Queensland only became a self-governing colony in 1857, yet its governments led the nation in many spheres. Public servants’ super was fully funded from the start. Debt-free public hospitals provided free means-tested care long before Medicare. From its earliest days Queensland put engineers in charge of a majority of state departments in a lean and efficient public service nurtured by Labor, from 1915 to 1957 (apart for 3 years) and passed on to the National/Liberals who left it unchanged in governance till 1987.

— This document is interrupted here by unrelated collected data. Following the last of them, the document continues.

-- ==== Sys2Proof/Certificates/Slice0/Obligations.lean ====
section
/-!
DEFINITION. What the model is claimed to do: one Prop for each statement listed in OBLIGATIONS.json.
-/
open Sys2Proof Sys2Proof.Machine

/-! ### The machine -/

/-- A step takes the command at the front of the queue and runs it with the queue's rest. -/
def Obligations.StepRunsFrontCommand : Prop :=
  ∀ (c : Instr) (rest : List Instr) (s : State), s.pending = c :: rest →
    Machine.step s = Machine.exec c { s with pending := rest }

/-- The model's choice (log entry 7): with no command waiting a step takes the event that has come due, and with none
due one ms passes. -/
def Obligations.StepWithoutCommand : Prop :=
  ∀ s : State, s.pending = [] →
    (∀ i, s.nextDue = some i → Machine.step s = Machine.exec i s) ∧
      (s.nextDue = none → Machine.step s = .next { s with timeBase := s.timeBase + 1 })

/-- Whatever the command, a step keeps the command queue within 32 entries, in class order and with at most one entry of
a level kind for a station and kind (R108, R109) and no command of an event left over (log entry 37), the ring within 8
records with consecutive sequence numbers (R145), the receive and transmit queues within 4 and 16 frames with at most
one waiting DIGEST and none beside an idle transmitter (R155, R159, R160), one satisfied flag for each permissive of an
in-use burner (R47, R63), and the TRIP and HORN lines what the state demands (R131, R132). -/
def Obligations.StepKeepsSound : Prop := ∀ s u : State, s.Sound → Machine.step s = .next u → u.Sound

/-- The state at reset has the queues, the ring, the permissive flags and the output lines that every step keeps. -/
def Obligations.ResetHasSound : Prop := State.reset.Sound

/-! ### Resets -/

/-- The part after power-on, and the POWER_ON_RESET that leads there from every state. Values that the spec does not
give (log entries 8 to 11, 13 and 39) are left out, but for the digest that the transmitter holds (log entries 12 and
47). -/
def Obligations.PowerOn : Prop :=
  -- The part after power-on, as R1, R22, R41, R63, R89, R107, R118, R139, R140, R151, R156, R161 and R163 give it.
  (∀ s : State, s = State.reset →
    (s.timeBase = 0 ∧ s.floor.active = none ∧ s.floor.pendingCopy = none ∧ s.floor.staged = none ∧
      s.floor.state = .halted ∧ s.floor.causes = { lineA := false, lineB := false, quorum := false } ∧
      (∀ x : LinkId, { s.floor.link x with sent := [] } =
        { state := .disabled, deadRun := 0, liveRun := 0, sent := []
          stats := { calls := 0, good := 0, silent := 0, corrupt := 0, foreign := 0, dead := 0 } }) ∧
      s.floor.roundNo = 0 ∧ s.floor.round = none ∧ s.floor.stopWaiting = false ∧ s.floor.haltTimer = some 1000 ∧
      s.floor.atQuorum = 0 ∧ s.floor.belowQuorum = 0 ∧ s.floor.startCount = 0 ∧
      ∀ i : Fin 60, s.floor.stations[i] = { present := false, absence := 0, disagree := 0, misplaced := false }) ∧
    (∀ p : Fin 256, (s.points[p]).entry = none ∧ (s.points[p]).value = 0 ∧ (s.points[p]).quality = .unset ∧
      (s.points[p]).lastRaw = 0 ∧ (s.points[p]).lastRound = 0 ∧ (s.points[p]).implCount = 0 ∧
      (s.points[p]).forced = none ∧ (s.points[p]).implausible = false) ∧
    (∀ b : Fin 3, (s.burners[b]).entry = none ∧ (s.burners[b]).state = .off ∧ (s.burners[b]).lockout = none ∧
      (s.burners[b]).scanner1 = false ∧ (s.burners[b]).scanner2 = false ∧ (s.burners[b]).vote = false ∧
      (s.burners[b]).presentRun = 0 ∧ (s.burners[b]).absentRun = 0 ∧ (s.burners[b]).timer = none ∧
      (s.burners[b]).trialInLightoff = none ∧ (s.burners[b]).purgeAborts = 0 ∧
      (s.burners[b]).requested = 0 ∧ (s.burners[b]).demand = 0 ∧ (s.burners[b]).undelivered = 0 ∧
      (s.burners[b]).excess = 0 ∧ (s.burners[b]).hold.nonempty = false) ∧
    (∀ l : Fin 6, (s.lines[l]).entry = none ∧ (s.lines[l]).lifetime = { mass := 0, heat := 0, pieces := 0 }) ∧
    (s.cooler.state = .stopped ∧ s.cooler.startTimer = none ∧ s.cooler.redMark = none ∧
      (∀ g : Fin 4, (s.cooler.runs[g]).entry = none ∧ (s.cooler.runs[g]).state = .idle ∧
        (s.cooler.runs[g]).mode = .auto ∧ (s.cooler.runs[g]).rate = 0 ∧ (s.cooler.runs[g]).manualRate = 0 ∧
        (s.cooler.runs[g]).timer = none ∧ (s.cooler.runs[g]).outstanding = [] ∧ (s.cooler.runs[g]).waiting = 0 ∧
        (s.cooler.runs[g]).refresh = 0 ∧ (s.cooler.runs[g]).counts =
          { expiries := 0, skipped := 0, sent := 0, dropped := 0, confirmed := 0, abandoned := 0, unexpected := 0 }) ∧
      (∀ k : Fin 12, s.cooler.compartments[k] = { entry := none, speed := 0, refresh := 0 }) ∧
      ∀ z : Fin 8, s.cooler.zones[z] = { entry := none, active := false, onRun := 0, offRun := 0, diff := 0 }) ∧
    (s.queue.list = [] ∧ s.queue.overruns = 0 ∧ s.queue.overrunsTrip = 0 ∧ s.queue.overrunsControl = 0 ∧
      s.queue.overrunsRoutine = 0 ∧ s.queue.merges = 0 ∧ s.queue.lost = 0 ∧ s.queue.overrun = false ∧
      ∀ i : Fin 32, s.filters[i] = none) ∧
    ((∀ a : Fin 192, (s.alarm.alarms[a]).entry = none ∧ (s.alarm.alarms[a]).state = .normal ∧
        (s.alarm.alarms[a]).occurrence = 0 ∧ (s.alarm.alarms[a]).raiseTime = none ∧
        (s.alarm.alarms[a]).ackTime = none ∧ (s.alarm.alarms[a]).onDelay = none ∧
        (s.alarm.alarms[a]).shelve = none) ∧
      s.alarm.raisedList = [] ∧ s.alarm.silenced = false ∧ s.trip = false ∧ s.horn = false ∧
      ∀ g : Fin 4, s.alarm.groups[g] = none ∧ (s.alarm.captures[g]).armed = true ∧
        (s.alarm.captures[g]).first = none ∧ (s.alarm.captures[g]).followers = 0) ∧
    (s.shift.clock = none ∧ s.shift.plan = [] ∧ s.shift.boundary = none ∧ s.shift.ring = [] ∧
      s.shift.nextSequence = 1 ∧ s.shift.record.index = 0 ∧ s.shift.record.openTime = 0 ∧
      s.shift.record = { flags := { clockUnset := true } }) ∧
    (s.port.receiver = none ∧ s.port.rxQueue = [] ∧ s.port.silent = false ∧ s.port.silenceTime = 5 ∧
      s.port.counts.list = List.replicate 13 0 ∧ s.port.resetPending = false ∧ s.port.resetCause = .power ∧
      (∀ i : Fin 16, s.port.digestList[i] = none) ∧ s.port.txQueue = [] ∧
      s.port.sending = some { kind := .digest, payload := s.digestPayload } ∧
      s.port.sent = TxFrame.characters { kind := .digest, payload := s.digestPayload })) ∧
  -- POWER_ON_RESET, in every state: the part is as after power-on, with the bit rate of the straps. That it is
  -- modelled from every state and keeps the waiting commands and the model's count of free values are log entries 35
  -- and 3.
  (∀ (strap1 strap2 : Bool) (s : State), Machine.exec (.powerOnReset strap1 strap2) s =
    .next { State.reset with
      port := { State.reset.port with strap1 := strap1, strap2 := strap2 }
      freeIndex := s.freeIndex
      pending := s.pending })

/-- RESET_PIN_RESET in every state, and COMMANDED_RESET once the RESET's reply has been sent: every block's reset
effects, among them one flag, not satisfied, for each permissive of an in-use burner (R63), the close of the shift
record, and a digest that the idle transmitter takes; then the alarms are computed afresh. The order, with the record
closed and the digest taken before the alarms, is log entry 17; the empty frames last driven on the floor lines and the
presence count 0 are log entries 8 and 9. Before its reply has been sent a COMMANDED_RESET does not come about (log
entry 6). -/
def Obligations.ResetsKeepTables : Prop :=
  ∀ (strap1 strap2 : Bool) (s : State),
    (∀ t : Time, ∃ u : State, Machine.exec (.resetPinReset t strap1 strap2) s = .next u.finish.driveLines ∧
      (s.advance t).ResetBlocks u .pin strap1 strap2 ∧ (s.advance t).ResetShift u ∧
      u.port.sending.any (·.kind == .digest) = true) ∧
    (s.port.resetReplySent = true →
      ∃ u : State, Machine.exec (.commandedReset strap1 strap2) s = .next u.finish.driveLines ∧
        s.ResetBlocks u .commanded strap1 strap2 ∧ s.ResetShift u ∧ u.port.sending.any (·.kind == .digest) = true) ∧
    (s.port.resetReplySent = false →
      Machine.exec (.commandedReset strap1 strap2) s = .next s.driveLines)

/-! ### The alarm unit's work at the end of an event -/

/-- R108, R121, R123, R125: what the end of an event brings about, in the order of log entries 4, 14 and 37. -/
def Obligations.AlarmConsequences : Prop :=
  -- What the alarms of an event bring about (`settle`): passes over the alarms follow one another while some in-use
  -- entry is out of line with its condition or has lost its parent, at most 64 of them (log entry 4). They leave the
  -- outer part of the state alone; with no entry in use nothing happens.
  (∀ s : State, s.settle.outer = s.outer ∧
    (∃ n ≤ 64, s.settle = State.alarmPass^[n] s ∧ (∀ m < n, ∃ a, (State.alarmPass^[m] s).unsettled a = true) ∧
      (n = 64 ∨ ∀ a, s.settle.unsettled a = false)) ∧
    (∀ a, s.unsettled a = true ↔ ∃ e, s.alarmEntry? a = some e ∧
      (s.sourceHolds e.source (s.alarm.alarms[a]).condition ≠ (s.alarm.alarms[a]).condition ∨
        s.orphaned a e = true)) ∧
    ((∀ a : Fin 192, s.alarmEntry? a = none) → s.settle = s)) ∧
  -- R123: one pass. First the conditions that fall are taken, in ascending alarm number; then every entry that is
  -- then out of line, in ascending alarm number, where an entry that has then lost its parent is raised (log entry
  -- 14).
  (∀ s u : State, u = s.fallPass →
    (∃ fall : State → Fin 192 → State, u = (List.finRange 192).foldl fall s ∧ ∀ (t : State) (a : Fin 192),
      (∀ e, t.alarmEntry? a = some e → (t.alarm.alarms[a]).condition = true → t.sourceHolds e.source true = false →
        fall t a = t.visitAlarm false a) ∧
      ((∀ e, t.alarmEntry? a = some e → (t.alarm.alarms[a]).condition = false ∨ t.sourceHolds e.source true = true) →
        fall t a = t)) ∧
    s.alarmPass = ((List.finRange 192).filter u.unsettled).foldl (fun t a => t.visitAlarm (u.orphan a) a) u ∧
    (∀ a, u.orphan a = true ↔ ∃ e, u.alarmEntry? a = some e ∧ u.orphaned a e = true) ∧
    ∀ (t : State) (a : Fin 192) (orphan : Bool), t.alarmEntry? a = none → t.visitAlarm orphan a = t) ∧
  -- R108: the end of an event. The alarms are settled, then the commands that the event's work has given are proposed
  -- to the queue: those of the fuel lines in ascending line number, then those of the runs and of the compartments in
  -- theirs, each in the order in which they were given; beside the queue only what the loss of a command changes is
  -- changed. Where a loss makes COMMAND_OVERRUN true, both are done once more (log entry 37).
  (∀ (s : State) (given : Sender → List Proposal),
    (∀ x, given x = (s.queue.submitted.filter fun y => decide (y.sender = x)).map (·.command)) →
    s.flush = ((List.finRange 6).flatMap (fun l => given (.line l)) ++
        (List.finRange 4).flatMap (fun g => given (.run g)) ++
        (List.finRange 12).flatMap fun k => given (.compartment k)).foldl State.propose
      { s with queue := { s.queue with submitted := [] } } ∧
    s.flush.queue.submitted = [] ∧ s.flush.own = s.own ∧ s.finish = s.settle.flush.settle.flush)

/-! ### Plant port (chapters 9 and 10) -/

/-- R152 to R154: what breaks, gaps and characters do to the partial frame and the link counts; a gap timer that does
not run does nothing (log entry 5). -/
def Obligations.CharactersReceived : Prop :=
  -- R153 and R154: a break, and the expiry of the gap timer 2 ms after the last character kept, drop the partial
  -- frame and are counted; nothing else changes. A gap timer that does not run does not expire (log entry 5).
  (∀ s : State,
    (∀ t : Time, Machine.exec (.lineBreak t) s = .next (State.driveLines
      { s with
        timeBase := max s.timeBase t
        port := { s.port with
          receiver := none, counts := { s.port.counts with breaks := s.port.counts.breaks + 1 } } })) ∧
    (∀ p : Partial, s.port.receiver = some p → Machine.exec .gapTimerExpiry s = .next (State.driveLines
      { s with
        timeBase := max s.timeBase (p.last + 2)
        port := { s.port with
          receiver := none, counts := { s.port.counts with idle := s.port.counts.idle + 1 } } })) ∧
    (s.port.receiver = none → Machine.exec .gapTimerExpiry s = .next s.driveLines)) ∧
  -- R152, R153: the error of a character: overrun before framing before noise before parity. Its parity is right
  -- where the ones among data bits, mark bit and parity bit are even in number. Each error has its own link count.
  (∀ (c : PlantChar) (ones : Nat) (x : LinkCounts),
    ones = ((List.range 8).filter c.data.getLsbD).length + c.mark.toNat + c.parity.toNat →
    (c.overrun = true → charError c = some .overrun) ∧
    (c.overrun = false → c.stopHigh = false → charError c = some .framing) ∧
    (c.overrun = false → c.stopHigh = true → c.noisy = true → charError c = some .noise) ∧
    (c.overrun = false → c.stopHigh = true → c.noisy = false → ¬ 2 ∣ ones → charError c = some .parity) ∧
    (c.overrun = false → c.stopHigh = true → c.noisy = false → 2 ∣ ones → charError c = none) ∧
    x.countError .overrun = { x with overrun := x.overrun + 1 } ∧
    x.countError .framing = { x with framing := x.framing + 1 } ∧
    x.countError .noise = { x with noise := x.noise + 1 } ∧
    x.countError .parity = { x with parity := x.parity + 1 }) ∧
  -- R153, outside a frame: a marked character without error begins a frame, an unmarked one is counted stray, and one
  -- with an error is counted under its error.
  (∀ (s : State) (t : Time) (c : PlantChar), s.port.receiver = none →
    (charError c = none → c.mark = true → Machine.exec (.characterArrival t c) s = .next
      (s.receiving t (some { chars := [c.data], bad := false, last := max s.timeBase t }) s.port.counts).driveLines) ∧
    (charError c = none → c.mark = false → Machine.exec (.characterArrival t c) s = .next
      (s.receiving t none { s.port.counts with stray := s.port.counts.stray + 1 }).driveLines) ∧
    (∀ e, charError c = some e → Machine.exec (.characterArrival t c) s = .next
      (s.receiving t none (s.port.counts.countError e)).driveLines)) ∧
  -- R153, inside a frame that the character does not complete: a marked character without error drops the frame and
  -- begins a new one; a length above 250 drops it; an error in the length position drops it; an error later is
  -- counted and the character kept with the bad mark; any other character is kept. Each character kept restarts the
  -- gap timer.
  (∀ (s : State) (t : Time) (c : PlantChar) (p : Partial), s.port.receiver = some p →
    (charError c = none → c.mark = true → Machine.exec (.characterArrival t c) s = .next
      (s.receiving t (some { chars := [c.data], bad := false, last := max s.timeBase t })
        { s.port.counts with truncated := s.port.counts.truncated + 1 }).driveLines) ∧
    (charError c = none → c.mark = false → p.chars.length = 1 → 250 < c.data.toNat →
      Machine.exec (.characterArrival t c) s = .next
        (s.receiving t none { s.port.counts with badLength := s.port.counts.badLength + 1 }).driveLines) ∧
    (∀ e, charError c = some e → p.chars.length = 1 → Machine.exec (.characterArrival t c) s = .next
      (s.receiving t none (s.port.counts.countError e)).driveLines) ∧
    (frameComplete (p.chars ++ [c.data]) = false →
      (∀ e, charError c = some e → p.chars.length ≠ 1 → Machine.exec (.characterArrival t c) s = .next
        (s.receiving t (some { chars := p.chars ++ [c.data], bad := true, last := max s.timeBase t })
          (s.port.counts.countError e)).driveLines) ∧
      (charError c = none → c.mark = false → (p.chars.length = 1 → c.data.toNat ≤ 250) →
        Machine.exec (.characterArrival t c) s = .next
          (s.receiving t (some { chars := p.chars ++ [c.data], bad := p.bad, last := max s.timeBase t })
            s.port.counts).driveLines)))
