@[simp] theorem State.tellOwner_own (e : QueueEntry) (v : Bool) : (s.tellOwner e v).own = s.own := by
  unfold State.tellOwner Option.elim
  split
  · split <;> simp
  · split <;> simp
  · split
    · apply State.modCompartment_own; rfl
    · rfl
  · split
    · apply State.modRun_own; rfl
    · rfl
  · split <;> simp
  · rfl
  · split <;> rfl

@[simp] theorem State.commandLost_own (e : QueueEntry) (v : Bool) : (s.commandLost e v).own = s.own := by
  unfold State.commandLost
  rw [State.tellOwner_own]; rfl

/-- A proposal changes the queue, and of its owners what the loss of a command changes. -/
@[simp] theorem State.propose_own (p : Proposal) : (s.propose p).own = s.own := by
  unfold State.propose
  split
  · rfl
  · split
    · rfl
    · split
      · rw [State.commandLost_own]; rfl
      · simp

end

/-! ### The commands of one event (R108) -/

section
variable (s : State)

/-- What waits in the queue for the end of the event is not what a loss changes. -/
theorem State.tellOwner_submitted (e : QueueEntry) (v : Bool) :
    (s.tellOwner e v).queue.submitted = s.queue.submitted := by
  unfold State.tellOwner Option.elim
  split <;> (try split) <;> rfl

theorem State.commandLost_submitted (e : QueueEntry) (v : Bool) :
    (s.commandLost e v).queue.submitted = s.queue.submitted := by
  unfold State.commandLost
  rw [State.tellOwner_submitted]
  unfold CommandQueue.countOverrun State.post State.modQueue State.modShift
  cases e.cls <;> rfl

@[simp] theorem State.propose_submitted (p : Proposal) : (s.propose p).queue.submitted = s.queue.submitted := by
  unfold State.propose
  split
  · rfl
  · split
    · rfl
    · split
      · rw [State.commandLost_submitted]; rfl
      · rw [State.commandLost_submitted]

/-- After the queue has settled the commands of an event, none of them waits any more. -/
@[simp] theorem State.flush_submitted : s.flush.queue.submitted = [] :=
  (foldl_keeps (x := fun s => s.queue.submitted) (fun s p => s.propose_submitted p) _ _).trans rfl

/-- What the queue makes of the commands of an event changes the queue, and of their owners what a loss changes. -/
@[simp] theorem State.flush_own : s.flush.own = s.own :=
  (foldl_keeps (fun s p => s.propose_own p) _ _).trans (s.modQueue_own _)

theorem inOrder_nil : inOrder [] = [] := by simp [inOrder, givenBy, List.flatMap_eq_nil_iff]

/-- Nothing happens to the queue in an event that queues nothing. -/
theorem State.flush_of_nil (h : s.queue.submitted = []) : s.flush = s := by
  unfold State.flush
  rw [h, inOrder_nil]
  show s.modQueue _ = s
  unfold State.modQueue
  rw [← h]

/-- The settling of the queue keeps what changes of lines and cooler, the queue and the open record keep. -/
theorem flush_keeps {β : Type} {x : State → β} (queue : ∀ s f, x (State.modQueue s f) = x s)
    (propose : ∀ s p, x (State.propose s p) = x s) : x s.flush = x s :=
  (foldl_keeps propose _ _).trans (queue _ _)

@[simp] theorem givenBy_nil (x : Sender) : givenBy x [] = [] := rfl

@[simp] theorem givenBy_append (x : Sender) (l m : List Submission) : givenBy x (l ++ m) = givenBy x l ++ givenBy x m := by
  simp [givenBy]

@[simp] theorem givenBy_singleton (x y : Sender) (p : Proposal) :
    givenBy x [{ sender := y, command := p }] = if y = x then [p] else [] := by
  by_cases h : y = x <;> simp [givenBy, h]
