-- ==== Sys2Proof/Laws/Requests.lean ====
section
/-!
SUPPORT. What every request and every reply does: the taking of the request at the head, its arguments, its reply, and
the end of an event.
-/
namespace Sys2Proof.Machine

variable {s : State} {kind number : Byte} {args : List Byte}

/-! ### Taking a request -/

theorem State.offers.requestHead (h : s.offers kind number args) (sel : Byte → Bool) (k : sel kind = true) :
    s.requestHead sel = some { kind := kind, payload := number :: args } := by
  simp [State.requestHead, h.1, h.2, Option.filter, k]

theorem State.offers.serve (h : s.offers kind number args) (sel : Byte → Bool) (k : sel kind = true) (m : Result)
    (f : Handler) :
    s.serve sel m f = (f s.popRequest number args).1.queueAnswer number kind (f s.popRequest number args).2 := by
  simp [State.serve, h.requestHead sel k]

/-- A request of the kind that a row takes is handed to its owner, whose answer is queued. -/
theorem State.offers.serveKind (h : s.offers kind number args) (f : Handler) :
    s.serveKind kind f = (f s.popRequest number args).1.queueAnswer number kind (f s.popRequest number args).2 :=
  h.serve _ (by simp) _ f

theorem withArgs_of_read {as : List Arg} {bs : List Byte} {is : List Item} (h : readArgs as bs = some is)
    (f : State → Byte → List Item → State × Option Answer) (s : State) (n : Byte) :
    withArgs as f s n bs = f s n is := by simp [withArgs, h]

theorem answering_of_read {as : List Arg} {bs : List Byte} {is : List Item} (h : readArgs as bs = some is)
    (f : State → List Item → State × Answer) (s : State) (n : Byte) :
    answering as f s n bs = ((f s is).1, some (f s is).2) := by simp [answering, withArgs, h]

/-- A row that takes its request answers with what its owner makes of the decoded arguments. -/
theorem State.offers.conclude_answering (h : s.offers kind number args) {as : List Arg} {is : List Item}
    (r : readArgs as args = some is) (f : State → List Item → State × Answer) :
    (s.serveKind kind (answering as f)).conclude =
      .next ((f s.popRequest is).1.answered number kind (f s.popRequest is).2) := by
  simp [h.serveKind, answering_of_read r, State.queueAnswer, State.conclude, State.answered]

theorem State.offers.conclude_withArgs (h : s.offers kind number args) {as : List Arg} {is : List Item}
    (r : readArgs as args = some is) (f : State → Byte → List Item → State × Option Answer) :
    (s.serveKind kind (withArgs as f)).conclude =
      .next ((f s.popRequest number is).1.queueAnswer number kind (f s.popRequest number is).2).driveLines := by
  simp [h.serveKind, withArgs_of_read r, State.conclude]

/-! ### Object numbers -/

theorem objectIndex_one {n : Nat} (i : Fin n) : objectIndex n 1 ((i.val : Int) + 1) = some i := by
  have e : ((i.val : Int) + 1 - 1).toNat = i.val := by omega
  have h : (1 : Int) ≤ (i.val : Int) + 1 ∧ ((i.val : Int) + 1 - 1).toNat < n := ⟨by omega, by rw [e]; exact i.isLt⟩
  rw [objectIndex, dif_pos h]; simp

theorem objectIndex_zero {n : Nat} (i : Fin n) : objectIndex n 0 (i.val : Int) = some i := by
  simp [objectIndex]

theorem withObject_one {n : Nat} (i : Fin n) {is : List Item} (h : intOf is 1 = some ((i.val : Int) + 1)) (s : State)
    (f : Fin n → State × Answer) : withObject n 1 s is f = f i := by
  simp [withObject, needObject, h, objectIndex_one]

theorem withObject_zero {n : Nat} (i : Fin n) {is : List Item} (h : intOf is 1 = some (i.val : Int)) (s : State)
    (f : Fin n → State × Answer) : withObject n 0 s is f = f i := by
  simp [withObject, needObject, h, objectIndex_zero]

/-! ### Fields of the state after a request was taken and after a reply was offered -/

section
variable (s)

@[simp] theorem State.popRequest_timeBase : s.popRequest.timeBase = s.timeBase := rfl
@[simp] theorem State.popRequest_floor : s.popRequest.floor = s.floor := rfl
@[simp] theorem State.popRequest_points : s.popRequest.points = s.points := rfl
@[simp] theorem State.popRequest_burners : s.popRequest.burners = s.burners := rfl
@[simp] theorem State.popRequest_lines : s.popRequest.lines = s.lines := rfl
@[simp] theorem State.popRequest_cooler : s.popRequest.cooler = s.cooler := rfl
@[simp] theorem State.popRequest_queue : s.popRequest.queue = s.queue := rfl
@[simp] theorem State.popRequest_filters : s.popRequest.filters = s.filters := rfl
@[simp] theorem State.popRequest_alarm : s.popRequest.alarm = s.alarm := rfl
@[simp] theorem State.popRequest_shift : s.popRequest.shift = s.shift := rfl
@[simp] theorem State.popRequest_freeIndex : s.popRequest.freeIndex = s.freeIndex := rfl
@[simp] theorem State.popRequest_pending : s.popRequest.pending = s.pending := rfl
@[simp] theorem State.popRequest_burnerEntry? (b : Fin 3) : s.popRequest.burnerEntry? b = s.burnerEntry? b := rfl
@[simp] theorem State.popRequest_lineEntry? (l : Fin 6) : s.popRequest.lineEntry? l = s.lineEntry? l := rfl
@[simp] theorem State.popRequest_runEntry? (g : Fin 4) : s.popRequest.runEntry? g = s.runEntry? g := rfl
@[simp] theorem State.popRequest_runAt (g : Fin 4) : s.popRequest.runAt g = s.runAt g := rfl
@[simp] theorem State.popRequest_pointEntry? (p : Fin 256) : s.popRequest.pointEntry? p = s.pointEntry? p := rfl
@[simp] theorem State.popRequest_pointQuality (p : Fin 256) : s.popRequest.pointQuality p = s.pointQuality p := rfl
@[simp] theorem State.popRequest_pointGood (p : Fin 256) : s.popRequest.pointGood p = s.pointGood p := rfl
@[simp] theorem State.popRequest_alarmEntry? (a : Fin 192) : s.popRequest.alarmEntry? a = s.alarmEntry? a := rfl
@[simp] theorem State.popRequest_alarmAt (a : Fin 192) : s.popRequest.alarmAt a = s.alarmAt a := rfl

end

end Sys2Proof.Machine
end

That year Wayne Goss became Premier allowing Kevin Rudd BA and his friend Peter Coaldrake BA, lecturer at QIT, both political ex-staffers, to set about dismantling the public service. That service built up caringly over more than 100 years had just seen Queensland, the only state to come through the 1987 stock market crash with flying colours. Till then engineers occupied the leadership roles in all the infrastructure departments, including Coordinator-General of Public Works, Main Roads, Railways, Irrigation and Water Supply, Electric Power, Mines, Harbours and Marine and Local Government engineering. Soon they were all gone, replaced by federal look-alike and greatly expanded departments, said by Coaldrake to be a required cultural (wow!) reform, but judged by astute observers to be a text book driven frolic. Goss in retirement apologised for this wanton vandalism. The new managerial class, now entrenched, knows nothing of the skills required for pre-planning within government to achieve efficient infrastructure, delivered at economic cost or of planning for operation, maintenance and future upgrading. Everything is ad hoc. The results have been disastrous. I rest my case.

Now governments’ work goes to Australian engineering consultancies, admittedly offering services of the highest order of skill and competence, but they do not provide long-term planning which is the job of government. Margaret Thatcher visiting Japan to witness their economic miracle post-war, noted that engineers were in charge at all levels of government and industry. No doubt that is largely true of powerhouses like Japan, South Korea, Taiwan and China today. Those who like to categorise engineers as unlettered nerds, unsuited to lead a bureaucracy, might dwell on the words of René Descartes, the 17th century philosopher: ‘Mathematics is a more powerful instrument of knowledge than any other bequeathed to us by human agency.’

Australia’s current malaise (especially the energy fiasco) could be remedied if we had leaders of the class of Ben Chifley and his minister Nelson Lemmon, in the Commonwealth and the states, to seek applicants to transform the public services into far-sighted and constructive organisations. They would wisely choose engineers experienced in design and construction to do that job.